Material provided ->
============================================================

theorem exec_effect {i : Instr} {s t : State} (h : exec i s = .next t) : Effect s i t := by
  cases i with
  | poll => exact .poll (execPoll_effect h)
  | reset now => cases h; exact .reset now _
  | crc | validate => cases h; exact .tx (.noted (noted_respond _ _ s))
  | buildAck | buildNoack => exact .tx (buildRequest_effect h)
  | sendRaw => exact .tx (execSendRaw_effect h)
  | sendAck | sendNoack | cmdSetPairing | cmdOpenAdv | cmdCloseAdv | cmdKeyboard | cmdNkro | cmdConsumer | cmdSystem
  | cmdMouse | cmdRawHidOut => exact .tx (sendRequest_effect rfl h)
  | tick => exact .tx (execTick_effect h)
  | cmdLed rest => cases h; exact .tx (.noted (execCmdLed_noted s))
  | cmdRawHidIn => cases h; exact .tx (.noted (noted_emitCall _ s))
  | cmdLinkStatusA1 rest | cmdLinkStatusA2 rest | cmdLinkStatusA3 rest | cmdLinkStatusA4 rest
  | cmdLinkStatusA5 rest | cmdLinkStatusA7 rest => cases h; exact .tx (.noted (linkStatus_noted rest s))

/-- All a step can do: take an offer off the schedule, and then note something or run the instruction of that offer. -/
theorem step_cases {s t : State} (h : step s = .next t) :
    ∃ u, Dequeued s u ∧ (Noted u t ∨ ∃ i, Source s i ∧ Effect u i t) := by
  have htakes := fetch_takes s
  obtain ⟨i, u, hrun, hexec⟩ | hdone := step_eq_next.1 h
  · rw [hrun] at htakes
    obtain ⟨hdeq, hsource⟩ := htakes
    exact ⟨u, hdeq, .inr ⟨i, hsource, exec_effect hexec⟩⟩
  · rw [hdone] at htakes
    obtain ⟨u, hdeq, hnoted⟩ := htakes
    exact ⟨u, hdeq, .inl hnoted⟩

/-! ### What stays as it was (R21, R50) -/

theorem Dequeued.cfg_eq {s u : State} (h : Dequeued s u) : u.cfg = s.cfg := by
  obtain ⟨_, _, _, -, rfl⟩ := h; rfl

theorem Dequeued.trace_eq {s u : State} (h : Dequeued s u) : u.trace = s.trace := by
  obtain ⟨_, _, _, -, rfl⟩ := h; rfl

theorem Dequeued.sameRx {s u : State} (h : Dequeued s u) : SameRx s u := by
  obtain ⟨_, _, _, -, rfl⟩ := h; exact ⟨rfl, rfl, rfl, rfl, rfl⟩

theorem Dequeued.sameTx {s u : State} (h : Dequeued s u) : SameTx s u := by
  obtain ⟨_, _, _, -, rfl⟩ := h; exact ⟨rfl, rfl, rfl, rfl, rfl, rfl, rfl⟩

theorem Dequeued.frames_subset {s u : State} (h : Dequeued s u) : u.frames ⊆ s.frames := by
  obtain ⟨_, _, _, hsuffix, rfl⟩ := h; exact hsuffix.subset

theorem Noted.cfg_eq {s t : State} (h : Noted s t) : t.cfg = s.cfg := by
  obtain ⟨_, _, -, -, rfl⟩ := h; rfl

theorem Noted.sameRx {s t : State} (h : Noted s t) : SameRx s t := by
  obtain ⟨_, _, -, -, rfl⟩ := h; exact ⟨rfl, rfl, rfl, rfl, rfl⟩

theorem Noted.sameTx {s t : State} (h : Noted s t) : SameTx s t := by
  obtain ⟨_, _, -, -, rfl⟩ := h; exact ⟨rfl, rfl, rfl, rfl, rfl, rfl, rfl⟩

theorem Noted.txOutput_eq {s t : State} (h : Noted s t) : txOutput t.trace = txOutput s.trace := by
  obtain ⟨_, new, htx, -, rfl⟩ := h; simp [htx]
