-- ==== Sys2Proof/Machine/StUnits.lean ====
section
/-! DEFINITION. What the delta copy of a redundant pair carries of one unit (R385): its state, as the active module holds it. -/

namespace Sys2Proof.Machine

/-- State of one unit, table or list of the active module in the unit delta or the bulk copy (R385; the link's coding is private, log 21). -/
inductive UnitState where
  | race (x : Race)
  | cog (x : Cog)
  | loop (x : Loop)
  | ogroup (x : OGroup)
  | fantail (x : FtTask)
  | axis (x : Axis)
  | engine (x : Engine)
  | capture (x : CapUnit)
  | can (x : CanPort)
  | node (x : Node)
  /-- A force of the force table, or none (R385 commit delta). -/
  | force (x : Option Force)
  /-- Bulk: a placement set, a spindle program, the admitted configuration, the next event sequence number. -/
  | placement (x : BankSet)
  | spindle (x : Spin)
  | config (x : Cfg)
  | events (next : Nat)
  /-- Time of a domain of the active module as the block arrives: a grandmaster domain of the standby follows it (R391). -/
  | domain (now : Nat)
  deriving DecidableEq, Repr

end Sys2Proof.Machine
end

============================================================

Work to complete ->
In your answer, include only the lines above starting at the line that holds "(h : step s" and ending at the line that holds "u.cfg = s.cfg := by", copied exactly.

Result ->
theorem step_cases {s t : State} (h : step s = .next t) :
    ∃ u, Dequeued s u ∧ (Noted u t ∨ ∃ i, Source s i ∧ Effect u i t) := by
  have htakes := fetch_takes s
  obtain ⟨i, u, hrun, hexec⟩ | hdone := step_eq_next.1 h
  · rw [hrun] at htakes
    obtain ⟨hdeq, hsource⟩ := htakes
    exact ⟨u, hdeq, .inr ⟨i, hsource, exec_effect hexec⟩⟩
  · rw [hdone] at htakes
    obtain ⟨u, hdeq, hnoted⟩ := htakes
    exact ⟨u, hdeq, .inl hnoted⟩

/-! ### What stays as it was (R21, R50) -/

theorem Dequeued.cfg_eq {s u : State} (h : Dequeued s u) : u.cfg = s.cfg := by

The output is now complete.